Tres días antes de que Hermana Mayor se marchara a su nuevo hogar, celebramos el Día de los Lamentos. Mi madre se sentó en el cuarto peldaño de la escalera que conducía a la habitación de las mujeres, con los pies apoyados en el tercero, y entonó un lamento.

– Hija Mayor, eras una perla en mi mano -cantó-. Mis ojos se llenan de lágrimas. Dos riachuelos resbalan por mis mejillas. Pronto quedará un espacio vacío.

Hermana Mayor, sus hermanas de juramento y las otras mujeres del pueblo rompieron a llorar al oír el triste lamento de mi madre. Ku, ku, ku, gemían.

A continuación cantó mi tía, siguiendo el ritmo que había marcado mi madre. Como siempre, intentaba ser optimista en medio de la desgracia.

– Soy fea y no muy inteligente, pero siempre he procurado tener buen humor. He amado a mi esposo y él me ha amado a mí. Somos un par de patos mandarines feos y no muy inteligentes. Lo hemos pasado muy bien en la cama. Espero que tú también lo pases bien.
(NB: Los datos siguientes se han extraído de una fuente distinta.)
-- ==== Sys2Proof/Machine/RegMap.lean ====
section
/-! DEFINITION. The address map (R494 to R496), what a read over HCP returns (R501, R502), and what a write does and
who may do it (R497 to R500, R503). -/

namespace Sys2Proof.Machine

/-! Addresses. -/

/-- Whether the active configuration uses the instance an address names (R496); true where it names none. -/
def State.instLive (s : State) (addr : Nat) : Bool :=
  let off := addr % 2 ^ 20
  match addr / 2 ^ 20 with
  | 3 => match regionAt 4 0x4000 0x40 off with
    | some (i, _) => (s.strRec i.val).isSome
    | none => true
  | 4 => match regionAt 64 0x1000 0x100 off with
    | some (i, _) => s.hasSlot i
    | none => true
  | 5 => match regionAt 4 0x000 0x100 off, regionAt 64 0x1000 0x40 off, regionAt 16 0x2000 0x20 off with
    | some (g, _), _, _ => (s.grpRec g.val).isSome
    | _, some (p, _), _ => (s.phaseGroup p.val).isSome
    | _, _, some (p, _) => (s.psuRating p.val).isSome
    | _, _, _ => true
  | 6 => match regionAt 10 0x1000 0x80 off with
    | some (i, _) => (s.instModel i).isSome
    | none => true
  | 7 => match regionAt 64 0x1000 0x40 off with
    | some (n, _) => (s.port n).state != .unused
    | none => true
  | 8 => match regionAt 4 0x000 0x100 off with
    | some (c, _) => (s.ringRec c).isSome
    | none => true
  | 9 => match regionAt 4 0x1000 0x100 off with
    | some (i, _) => (s.strRec i.val).isSome
    | none => true
  | _ => true

/-- The value of a register now, none where the address is unmapped or reserved (R494, R495, R507). -/
def State.regLive (s : State) (addr : Nat) : Option Nat :=
  let off := addr % 2 ^ 20
  match addr / 2 ^ 20 with
  | 0 => s.readSys off
  | 1 => s.readSec off
  | 2 => s.readCfg off
  | 3 => s.readAfe off
  | 4 => s.readLoop off
  | 5 => s.readPwm off
  | 6 => s.readFce off
  | 7 => s.readTlk off
  | 8 => s.readChn off
  | 9 => s.readEst off
  | 10 => s.readNet off
  | 11 => s.readProt off
  | 12 => s.readDma off
  | 13 => s.readFifo off
  | 14 => s.readEvr off
  | _ => none

/-- Whether the offset within a repeating region lies in a list. -/
def regionHas (n base stride off : Nat) (l : List Nat) : Bool :=
  match regionAt n base stride off with
  | some x => l.contains x.2
  | none => false

/-- The registers named _LO (R12, R507). -/
def loReg (addr : Nat) : Bool :=
  let off := addr % 2 ^ 20
  match addr / 2 ^ 20 with
  | 0 => [0x050, 0x060].contains off
  | 2 => [0x010, 0x018].contains off
  | 3 => regionHas 164 0x1000 0x20 off [0x14] || regionHas 4 0x4000 0x40 off [0x0C]
  | 4 => regionHas 64 0x1000 0x100 off [0x38, 0x44]
  | 5 => regionHas 4 0x000 0x100 off [0x20, 0x28]
  | 6 => [0x010, 0x018, 0x028, 0x030].contains off || regionHas 10 0x1000 0x80 off [0x1C]
  | 7 => [0x030, 0x040, 0x048, 0x050, 0x058, 0x060].contains off
  | 8 => regionHas 4 0x000 0x100 off [0x10]
  | 9 => regionHas 4 0x1000 0x100 off [0x1C]
  | 10 => [0x010, 0x060].contains off || regionHas 64 0x1000 0x40 off [0x18]
  | 12 => regionHas 64 0x1000 0x40 off [0x00, 0x08]
  | 14 => [0x010, 0x064, 0x070].contains off
  | _ => false

/-! Reads. -/

/-- The upper half latched by a requester's last read of _LO (R502). -/
def State.hiLatch (s : State) (req addr : Nat) : Option Nat :=
  (s.sys.latches.find? fun l => l.requester == req && l.addr == addr).map HiLatch.value

/-- A read of a _LO register latches the upper half for the requester (R12, R502). -/
def State.latchHi (s : State) (req addr : Nat) : State :=
  let keep := s.sys.latches.filter fun l => !(l.requester == req && l.addr == addr + 4)
  { s with sys := { s.sys with
      latches := { requester := req, addr := addr + 4, value := (s.regLive (addr + 4)).getD 0 } :: keep } }

/-- A read over HCP: its value, none for a violation, and the state after it (R496, R501, R502). -/
def State.regRead (s : State) (req addr : Nat) : Option Nat × State :=
  match s.regLive addr with
  | none => (none, s)
  | some v =>
    if !s.instLive addr then (some 0, s)
    else if loReg addr then (some v, s.latchHi req addr)
    else (some ((s.hiLatch req addr).getD v), s)

/-! Writes. -/

/-- A writable field: its place, its class, and whether it is RW (else WO or W1C) (R498 to R500). -/
structure WField where
  /-- Lowest bit -/
  lo : Nat
  /-- Width -/
  w : Nat
  /-- Class -/
  cls : AccClass
  /-- RW -/
  rw : Bool
  deriving DecidableEq, Repr

/-- A writable register: its fields, whether its effect follows the whole message (R505), and the effect. -/
structure WReg where
  /-- Writable fields -/
  fields : List WField
  /-- The effect follows the writes of the message -/
  late : Bool := false
  /-- What a permitted write of a value does -/
  apply : Nat → State → State

/-- A writable register. -/
def mkW (fields : List WField) (apply : Nat → State → State) : Option WReg := some { fields := fields, apply := apply }
/-- A writable register whose effect follows the message. -/
def lateW (fields : List WField) (apply : Nat → State → State) : Option WReg :=
  some { fields := fields, late := true, apply := apply }

/-! A change of one block. -/
def State.onClock (s : State) (f : Clock → Clock) : State := { s with clk := f s.clk }
def State.onPower (s : State) (f : Power → Power) : State := { s with power := f s.power }
def State.onAfe (s : State) (f : Afe → Afe) : State := { s with afe := f s.afe }
def State.onLoop (s : State) (f : Loop → Loop) : State := { s with loop := f s.loop }
def State.onPwm (s : State) (f : Pwm → Pwm) : State := { s with pwm := f s.pwm }
def State.onFce (s : State) (f : Fce → Fce) : State := { s with fce := f s.fce }
def State.onChn (s : State) (f : Chn → Chn) : State := { s with chn := f s.chn }
def State.onEst (s : State) (f : Est → Est) : State := { s with est := f s.est }
def State.onNet (s : State) (f : Net → Net) : State := { s with net := f s.net }
def State.onProt (s : State) (f : Prot → Prot) : State := { s with prot := f s.prot }
def State.onEvr (s : State) (f : Evr → Evr) : State := { s with evr := f s.evr }

/-- RW fields of one class. -/
def rwF (c : AccClass) (l : List (Nat × Nat)) : List WField := l.map fun x => ⟨x.1, x.2, c, true⟩
/-- WO or W1C fields of one class. -/
def woF (c : AccClass) (l : List (Nat × Nat)) : List WField := l.map fun x => ⟨x.1, x.2, c, false⟩
/-- A field clamped into its range. -/
def clampN (lo hi x : Nat) : Nat := if x < lo then lo else if hi < x then hi else x
/-- An action where a bit is set. -/
def onBit (v k : Nat) (f : State → State) (s : State) : State := if tb v k then f s else s
/-- Actions by bits, from the lowest up (log entry 43). -/
def onBits (l : List (Nat × (State → State))) (v : Nat) (s : State) : State :=
  l.foldl (fun s x => onBit v x.1 x.2 s) s
/-- A field clear of the bits a W1C write sets, from bit `lo` on. -/
def w1c {n : Nat} (v : Vector Bool n) (lo x : Nat) : Vector Bool n :=
  mapV v fun i b => b && !(decide (lo ≤ i.val) && decide (i.val < lo + 32) && tb x (i.val - lo))

/-- The writable registers of SYS, SEC and CFG. -/
def wSys (addr : Nat) : Option WReg :=
  match addr with
  | 0x000014 => lateW (rwF .oa [(0, 4)]) (fun v s => s.writeTarget (v % 16))
  | 0x000020 => lateW (woF .ia [(0, 1), (24, 8)]) (fun v s => if fld v 24 8 = 0xA5 then s.sysReset (2 + v % 2) else s)
  | 0x000034 => mkW (rwF .obs [(0, 1), (1, 1), (8, 8)]) (fun v s =>
      let s := s.selectRef (tb v 0)
      (s.onClock fun y => { y with refFallback := tb v 1, holdoverS := fld v 8 8 }))
  | 0x000070 => mkW (woF .oa [(16, 1), (17, 1)]) (fun v s => (s.onPower fun y => { y with
      stby12Lost := s.power.stby12Lost && !tb v 16, brownout := s.power.brownout && !tb v 17 }))
  | 0x1001C0 => mkW (woF .is_ [(0, 4), (24, 8)]) (fun v s =>
      if fld v 24 8 = 0x5A && v % 16 = 3 then s.toReturned else s)
  | 0x1001C4 => mkW (woF .ix [(0, 1)]) (onBits [(0, State.fwDiscard)])
  | 0x200004 => mkW (woF .ix [(0, 1), (1, 1)]) (onBits [(0, State.requestSwap), (1, State.discard)])
  | 0x200010 => mkW (rwF .ix [(0, 32)]) (fun v s => s.swapTickLo v)
  | 0x200014 => mkW (rwF .ix [(0, 32)]) (fun v s => s.swapTickHi v)
  | _ => none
Cuando me llegó el turno, murmuré:

– Hermana Mayor, mi corazón llora al perderte. Si hubiéramos sido hijos varones, no tendríamos que separarnos. Seguiríamos siempre juntos, como nuestro padre y nuestro tío, o como Hermano Mayor y Hermano Segundo. Nuestra familia está triste. La habitación del piso de arriba estará vacía sin ti.